Уходит очень личное – уходит моё детство, моя юность. Мир сменил кожу, и ещё чей-то уход – звонок.
Нет Лема, нет Воннегута…
Нет Феллини, Бергмана, Антониони…
Нет Синявского, Копелева, Галича, Максимова, Солженицына…
Кажется, что тех, кого нет, уже больше, чем тех, кто есть…
И страсти, вражда, разговоры-разговоры – под слоем пепла – Помпея ли, шестидесятые…
Родителей тоже нет…
Вот и смотришь на серые улицы на экране, на вывески – и это значит – все живы и молоды, и водородный московский шарик улетает на потолок, и будущее такое огромное, что его даже и нет ещё, и блестящие зелёные крышки от кефира, и полосатые от простокваши.
Около остановки, где я пересаживаюсь с одного автобуса на другой, стоит домик.

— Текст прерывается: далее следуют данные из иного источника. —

-- ==== Sys2Proof/Laws/KeptOps.lean ====
section
/-! SUPPORT. What every operation and meaning of Machine/Ops.lean keeps (Laws/Kept.lean says what that is): one lemma for each. -/
set_option maxRecDepth 4000
set_option linter.unusedVariables false
namespace Sys2Proof.Machine

theorem State.set_kept {s0 : State} {s : State} {f : Field} {v : Nat} {i : Nat} {j : Nat} {k : Nat} (hs : Kept s0 s) :
    Kept s0 (State.set s f v i j k) := by
  exact KeptC.csr_set hs

theorem State.raise_kept {s0 : State} {s : State} {f : Field} {i : Nat} {j : Nat} {k : Nat} (hs : Kept s0 s) :
    Kept s0 (State.raise s f i j k) := by
  unfold State.raise
  try dsimp only
  repeat' (first | with_reducible (first | assumption | apply State.set_kept))

theorem State.lower_kept {s0 : State} {s : State} {f : Field} {i : Nat} {j : Nat} {k : Nat} (hs : Kept s0 s) :
    Kept s0 (State.lower s f i j k) := by
  unfold State.lower
  try dsimp only
  repeat' (first | with_reducible (first | assumption | apply State.set_kept))

theorem State.setB_kept {s0 : State} {s : State} {f : Field} {b : Bool} {i : Nat} {j : Nat} {k : Nat} (hs : Kept s0 s) :
    Kept s0 (State.setB s f b i j k) := by
  unfold State.setB
  try dsimp only
  repeat' (first | with_reducible (first | assumption | apply Kept.ite_fst | apply Kept.ite | apply State.set_kept))

theorem State.clearField_kept {s0 : State} {s : State} {f : Field} {i : Nat} {j : Nat} {k : Nat} (hs : Kept s0 s) :
    Kept s0 (State.clearField s f i j k) := by
  unfold State.clearField
  try dsimp only
  repeat' (first | with_reducible (first | assumption | apply State.set_kept))

theorem State.count_kept {s0 : State} {s : State} {f : Field} {n : Nat} {i : Nat} {j : Nat} {k : Nat} (hs : Kept s0 s) :
    Kept s0 (State.count s f n i j k) := by
  unfold State.count
  try dsimp only
  repeat' (first | with_reducible (first | assumption | apply State.set_kept))

theorem State.wrap_kept {s0 : State} {s : State} {f : Field} {n : Nat} {i : Nat} {j : Nat} {k : Nat} (hs : Kept s0 s) :
    Kept s0 (State.wrap s f n i j k) := by
  unfold State.wrap
  try dsimp only
  repeat' (first | with_reducible (first | assumption | apply State.set_kept))

theorem State.set2_kept {s0 : State} {s : State} {lo : Field} {hi : Field} {v : Nat} {i : Nat} {j : Nat} {k : Nat} (hs : Kept s0 s) :
    Kept s0 (State.set2 s lo hi v i j k) := by
  unfold State.set2
  try dsimp only
  repeat' (first | with_reducible (first | assumption | apply State.set_kept))

theorem State.wrap2_kept {s0 : State} {s : State} {lo : Field} {hi : Field} {n : Nat} {i : Nat} {j : Nat} {k : Nat} (hs : Kept s0 s) :
    Kept s0 (State.wrap2 s lo hi n i j k) := by
  unfold State.wrap2
  try dsimp only
  repeat' (first | with_reducible (first | assumption | apply State.set2_kept))

theorem State.setBitOf_kept {s0 : State} {s : State} {f : Field} {b : Nat} {i : Nat} {j : Nat} {k : Nat} (hs : Kept s0 s) :
    Kept s0 (State.setBitOf s f b i j k) := by
  unfold State.setBitOf
  try dsimp only
  repeat' (first | with_reducible (first | assumption | apply State.set_kept))

theorem State.clearBitOf_kept {s0 : State} {s : State} {f : Field} {b : Nat} {i : Nat} {j : Nat} {k : Nat} (hs : Kept s0 s) :
    Kept s0 (State.clearBitOf s f b i j k) := by
  unfold State.clearBitOf
  try dsimp only
  repeat' (first | with_reducible (first | assumption | apply State.set_kept))

theorem State.wr_kept {s0 : State} {s : State} {v : Nat} {f : Field} {i : Nat} {j : Nat} {k : Nat} (hs : Kept s0 s) :
    Kept s0 (State.wr s v f i j k) := by
  unfold State.wr
  try dsimp only
  repeat' (first | with_reducible (first | assumption | apply Kept.ite_fst | apply Kept.ite | apply State.set_kept))

theorem State.wrAll_kept {s0 : State} {s : State} {v : Nat} {fs : List Field} {i : Nat} {j : Nat} {k : Nat} (hs : Kept s0 s) :
    Kept s0 (State.wrAll s v fs i j k) := by
  unfold State.wrAll
  try dsimp only
  repeat' (first | with_reducible (first | assumption | intro s x _ | intro s _ | intro x | apply Kept.foldl | apply Kept.foldl_fst | apply State.wr_kept))

theorem State.w1c_kept {s0 : State} {s : State} {v : Nat} {f : Field} {i : Nat} {j : Nat} {k : Nat} (hs : Kept s0 s) :
    Kept s0 (State.w1c s v f i j k) := by
  unfold State.w1c
  try dsimp only
  repeat' (first | with_reducible (first | assumption | apply State.set_kept))

theorem State.w1cAll_kept {s0 : State} {s : State} {v : Nat} {fs : List Field} {i : Nat} {j : Nat} {k : Nat} (hs : Kept s0 s) :
    Kept s0 (State.w1cAll s v fs i j k) := by
  unfold State.w1cAll
  try dsimp only
  repeat' (first | with_reducible (first | assumption | intro s x _ | intro s _ | intro x | apply Kept.foldl | apply Kept.foldl_fst | apply State.w1c_kept))

theorem State.used_kept {s0 : State} {s : State} (hs : Kept s0 s) :
    Kept s0 (State.used s) := by
  unfold State.used
  try dsimp only
  repeat' (first | with_reducible (first | assumption | apply KeptC.of_state | apply KeptC.csr_set | apply KeptC.tags_put | apply KeptC.tags_drop | apply KeptC.out_append) | simp only [Kept.mk_iff])

theorem State.answer_kept {s0 : State} {s : State} {st : RStat} (hs : Kept s0 s) :
    Kept s0 (State.answer s st) := by
  unfold State.answer
  try dsimp only
  repeat' (first | with_reducible (first | assumption | apply KeptC.of_state | apply KeptC.csr_set | apply KeptC.tags_put | apply KeptC.tags_drop | apply KeptC.out_append) | simp only [Kept.mk_iff])

theorem State.answerData_kept {s0 : State} {s : State} {d : List Byte} (hs : Kept s0 s) :
    Kept s0 (State.answerData s d) := by
  unfold State.answerData
  try dsimp only
  repeat' (first | with_reducible (first | assumption | apply KeptC.of_state | apply KeptC.csr_set | apply KeptC.tags_put | apply KeptC.tags_drop | apply KeptC.out_append) | simp only [Kept.mk_iff])

theorem State.emit_kept {s0 : State} {s : State} {o : Out} (hs : Kept s0 s) :
    Kept s0 (State.emit s o) := by
  exact KeptC.out_append hs

theorem State.setSwap_kept {s0 : State} {s : State} {n : Nat} {v : SwapSt} (hs : Kept s0 s) :
    Kept s0 (State.setSwap s n v) := by
  unfold State.setSwap
  try dsimp only
  repeat' (first | with_reducible (first | assumption | apply KeptC.of_state | apply KeptC.csr_set | apply KeptC.tags_put | apply KeptC.tags_drop | apply KeptC.out_append) | simp only [Kept.mk_iff])

theorem State.endSwap_kept {s0 : State} {s : State} {n : Nat} (hs : Kept s0 s) :
    Kept s0 (State.endSwap s n) := by
  unfold State.endSwap
  try dsimp only
  repeat' (first | with_reducible (first | assumption | apply KeptC.of_state | apply KeptC.csr_set | apply KeptC.tags_put | apply KeptC.tags_drop | apply KeptC.out_append) | simp only [Kept.mk_iff])

theorem State.setFab_kept {s0 : State} {s : State} {n : Nat} {f : FabSt} (hs : Kept s0 s) :
    Kept s0 (State.setFab s n f) := by
  unfold State.setFab
  try dsimp only
  repeat' (first | with_reducible (first | assumption | apply KeptC.of_state | apply KeptC.csr_set | apply KeptC.tags_put | apply KeptC.tags_drop | apply KeptC.out_append) | simp only [Kept.mk_iff])

theorem State.dropFab_kept {s0 : State} {s : State} {n : Nat} (hs : Kept s0 s) :
    Kept s0 (State.dropFab s n) := by
  unfold State.dropFab
  try dsimp only
  repeat' (first | with_reducible (first | assumption | apply KeptC.of_state | apply KeptC.csr_set | apply KeptC.tags_put | apply KeptC.tags_drop | apply KeptC.out_append) | simp only [Kept.mk_iff])

theorem State.fabFloats_kept {s0 : State} {s : State} {m : Nat} (hs : Kept s0 s) :
    Kept s0 (State.fabFloats s m) := by
  unfold State.fabFloats
  try dsimp only
  repeat' (first | with_reducible (first | assumption | apply KeptC.of_state | apply KeptC.csr_set | apply KeptC.tags_put | apply KeptC.tags_drop | apply KeptC.out_append) | simp only [Kept.mk_iff] | split)

theorem State.timedOut_kept {s0 : State} {s : State} {st : RStat} (hs : Kept s0 s) :
    Kept s0 (State.timedOut s st) := by
  unfold State.timedOut
  try dsimp only
  repeat' (first | with_reducible (first | assumption | apply Kept.ite_fst | apply Kept.ite | apply State.count_kept))

theorem State.access_kept {s0 : State} {s : State} {b : Blk} {n : Nat} {f : State → State} (hs : Kept s0 s) (hf : ∀ s, Kept s0 s → Kept s0 (f s)) :
    Kept s0 (State.access s b n f) := by
  unfold State.access
  try dsimp only
  repeat' (first | with_reducible (first | assumption | apply hf | apply KeptO.none | apply KeptO.some_id | apply KeptO.some | apply KeptO.ite | apply State.answer_kept | apply State.timedOut_kept) | split)

theorem State.setStamp_kept {s0 : State} {s : State} {r : StampRegs} {t : Nat} {i : Nat} (hs : Kept s0 s) :
    Kept s0 (State.setStamp s r t i) := by
  unfold State.setStamp
  try dsimp only
  repeat' (first | with_reducible (first | assumption | apply State.set_kept))

theorem State.setSlave_kept {s0 : State} {s : State} {n : Nat} {v : SlaveSt} (hs : Kept s0 s) :
    Kept s0 (State.setSlave s n v) := by
  unfold State.setSlave
  try dsimp only
  repeat' (first | with_reducible (first | assumption | apply KeptC.of_state | apply KeptC.csr_set | apply KeptC.tags_put | apply KeptC.tags_drop | apply KeptC.out_append) | simp only [Kept.mk_iff])

theorem State.keepAlive_kept {s0 : State} {s : State} {on : Bool} (hs : Kept s0 s) :
    Kept s0 (State.keepAlive s on) := by
  unfold State.keepAlive
  try dsimp only
  repeat' (first | with_reducible (first | assumption | apply Kept.ite_fst | apply Kept.ite | apply KeptC.of_state | apply KeptC.csr_set | apply KeptC.tags_put | apply KeptC.tags_drop | apply KeptC.out_append | apply State.raise_kept | apply State.used_kept) | simp only [Kept.mk_iff])

end Sys2Proof.Machine
end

Дорога, по ней хищно несутся машины, а сбоку и чуть ниже маленькие улочки, красные крыши, садики. У тех домов, что стоят на нижних улицах, но примыкают к дороге, садики карабкаются на неё. Вдоль тротуара заборы, за ними густые кусты, колючки, чтоб как-нибудь отгородиться от скрипения, визга, механической жизни. С дороги за заборы не заглянуть. Но вот если встать на ступеньки, по которым спускаются на нижние улицы, то всё, как на ладони.
В домике возле остановки жили папа, мама, две девочки, собака и кошка, цвела айва и слива. У девочек в саду стояла палатка, валялись игрушки. Папа в тренировочных штанах сидел за столиком в саду с компьютером. Бельё сохло на верёвке. Собака продиралась через кусты к забору. Как-то раз мне удалось через дырку потрогать её за нос.
Напротив через улочку дом с застеклённой верандой, на веранде дог, щен лабрадора, и тоже две девочки.
Четыре девочки, три собаки и одна кошка проводили много времени вместе – то в одном из двух садов, то на почти пешеходной улице между домами, определённо обсуждали что-то секретное, как мы когда-то с дачными соседками.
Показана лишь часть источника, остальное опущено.